Okay. So a show of hands here – how many women here have felt stressed about how to best  take care of their bodies and unborn child(ren) while pregnant?

NOW, a show of hands – how many women here have been lectured by friends, family members, and even strangers about how to best take care of their bodies and unborn children while pregnant?

In my personal opinion, when you travel the ALI road to pregnancy and parenting, you tend to research the crap out of … well, most anything and everything. For some women, it means that they end up afraid of doing, eating, or saying anything that would be perceived as being ungrateful for the pregnancy (read: the posts where women claim to not miss A SINGLE FACET of non-pregnant life – do you women really exist?). For others, it simply means they had time to research too much and drive themselves a bit batty. For many, the years of research and pages of questions we have peppered our medical providers with have allowed us to make informed choices that we feel good about…even if we’re afraid to admit it to everyone.

Recently, I admitted to a group of close friends that I occasionally had a glass of wine while pregnant and one of the women broke into tears. She told me later that it was so hard for her to get pregnant that she would never “play fast and loose” with her child’s well-being and confessed to being amazed that I am so “cavalier” with my precious babies. I understood her fears. But, I also knew that my miscarriage came during a time when I hadn’t had a sip of alcohol in two months and I was eating a low-fat, all organic diet. I was the healthiest I had ever been in my adult life and the worst still happened.  Also, this woman lets her son play football, which seems far riskier. I said none of these things. I just nodded, thanked her and walked away.

Ugh. It’s hard to get mad at someone whose judgment is coming from a place of pain. I get it. But it’s still judgment. People judge you for everything from how you become a parent to how you actually parent… the judgment seem to be never ending at times. However, I love the writer’s final point:

And no matter what motherhood path we choose, we all end up muddling through somehow. What’s more important than following rules is giving ourselves the breath, the space, and the grace to be the mother we need to be. And if we could extend that lesson to others so I don’t have to write this anonymously, that would be great too.

The main point of this post for me? The elusive “let’s respect each other’s parenting choices” card. Awesome.


What was the biggest thing people judged for you during your pregnancy?  Eating cold deli meat, sushi, and soft cheeses? Having a drink? Sleeping on your right side instead of your left?  Highlighting your hair? — How did you handle it?
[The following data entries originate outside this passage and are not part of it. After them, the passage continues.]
-- ==== Sys2Proof/Machine/Flow.lean ====
section
/-! DEFINITION. Control transfer (40_flow.md R100 to R109): `RET`, `CALL`, `JP`, the four register skips, `JP V0`.
Each meaning starts with `pc` at the address of the instruction plus 2 (R100). -/

namespace Sys2Proof.Machine

/-- `RET` (R101): `STACK_UNDERFLOW` when the stack is empty, else the top entry goes to `pc`; the entry keeps its
value. The model's own stop covers `sp` above 16, which R35 calls unreachable (assumption log 5). -/
def execRet (s : State) : Host.Outcome State Fault Refusal :=
  if s.sp = 0 then .next (raise .stackUnderflow s)
  else match s.stackEntry (s.sp.toNat - 1) with
    | some a => .next (State.jump a { s with sp := s.sp - 1 })
    | none => .fault .stackPointerIllegal

/-- `CALL nnn` (R102): `STACK_OVERFLOW` when 16 addresses are stacked, else push `pc` and jump. The model's own stop
covers `sp` above 16 (assumption log 5). -/
def execCall (nnn : Addr12) (s : State) : Host.Outcome State Fault Refusal :=
  if s.sp = 16 then .next (raise .stackOverflow s)
  else if s.sp.toNat < 16 then .next (State.jump (zextAddr nnn) (State.push s.pc s))
  else .fault .stackPointerIllegal

/-- `JP nnn` (R103). -/
def execJp (nnn : Addr12) (s : State) : Host.Outcome State Fault Refusal :=
  .next (State.jump (zextAddr nnn) s)

/-- `SE Vx, kk` (R104). -/
def execSeImm (x : RegNum) (kk : Byte) (s : State) : Host.Outcome State Fault Refusal :=
  .next (State.skipIf (s.reg x == kk) s)

/-- `SNE Vx, kk` (R105). -/
def execSneImm (x : RegNum) (kk : Byte) (s : State) : Host.Outcome State Fault Refusal :=
  .next (State.skipIf (s.reg x != kk) s)

/-- `SE Vx, Vy` (R106); the low nibble of the word has no effect (R77 (a)). -/
def execSeReg (x y : RegNum) (s : State) : Host.Outcome State Fault Refusal :=
  .next (State.skipIf (s.reg x == s.reg y) s)

/-- `SNE Vx, Vy` (R107); the low nibble of the word has no effect (R77 (a)). -/
def execSneReg (x y : RegNum) (s : State) : Host.Outcome State Fault Refusal :=
  .next (State.skipIf (s.reg x != s.reg y) s)

/-- `JP V0, nnn` (R108): the sum is not reduced to 12 bits. -/
def execJpV0 (nnn : Addr12) (s : State) : Host.Outcome State Fault Refusal :=
  .next (State.jump (zextAddr nnn + zextByte (s.reg 0)) s)

end Sys2Proof.Machine
end

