@[simp] theorem reg_raise (c : FaultCause) (y : RegNum) : (raise c s).reg y = s.reg y := rfl
@[simp] theorem State.reg_skipIf (c : Bool) (y : RegNum) : (State.skipIf c s).reg y = s.reg y := rfl
@[simp] theorem State.reg_jump (a : Word) (y : RegNum) : (State.jump a s).reg y = s.reg y := rfl
@[simp] theorem State.reg_push (a : Word) (y : RegNum) : (State.push a s).reg y = s.reg y := rfl
@[simp] theorem State.reg_sampleInputs (y : RegNum) : s.sampleInputs.reg y = s.reg y := rfl
@[simp] theorem State.reg_fetched (y : RegNum) : s.fetched.reg y = s.reg y := rfl
@[simp] theorem State.reg_tick (y : RegNum) : s.tick.reg y = s.reg y := rfl
@[simp] theorem State.reg_reportUnknown (y : RegNum) : s.reportUnknown.reg y = s.reg y := rfl

/-- Sampling the inputs does not touch what the fetch reads. -/
@[simp] theorem State.fetchWord_sampleInputs : s.sampleInputs.fetchWord = s.fetchWord := rfl

/-- The register file is the 16 registers: two states that read every register alike hold the same registers. -/
theorem State.v_ext {s t : State} (h : ∀ y : RegNum, t.reg y = s.reg y) : t.v = s.v :=
  Vector.ext fun i hi => h ⟨i, hi⟩

end Sys2Proof.Machine
end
If you adopted, what kind of judgments did you face? Open adoption vs. closed? Domestic vs. international? Newborn vs. older child? Telling the child vs. keeping it a secret? Did people try to tell you the “best” choice (in their opinion, obviously)? — How did you handle it?

Do you think you have become more/less judgmental thanks to the ALI journey?

To you catch yourself giving unwanted/unasked for advice to others? Or do you bite your tongue?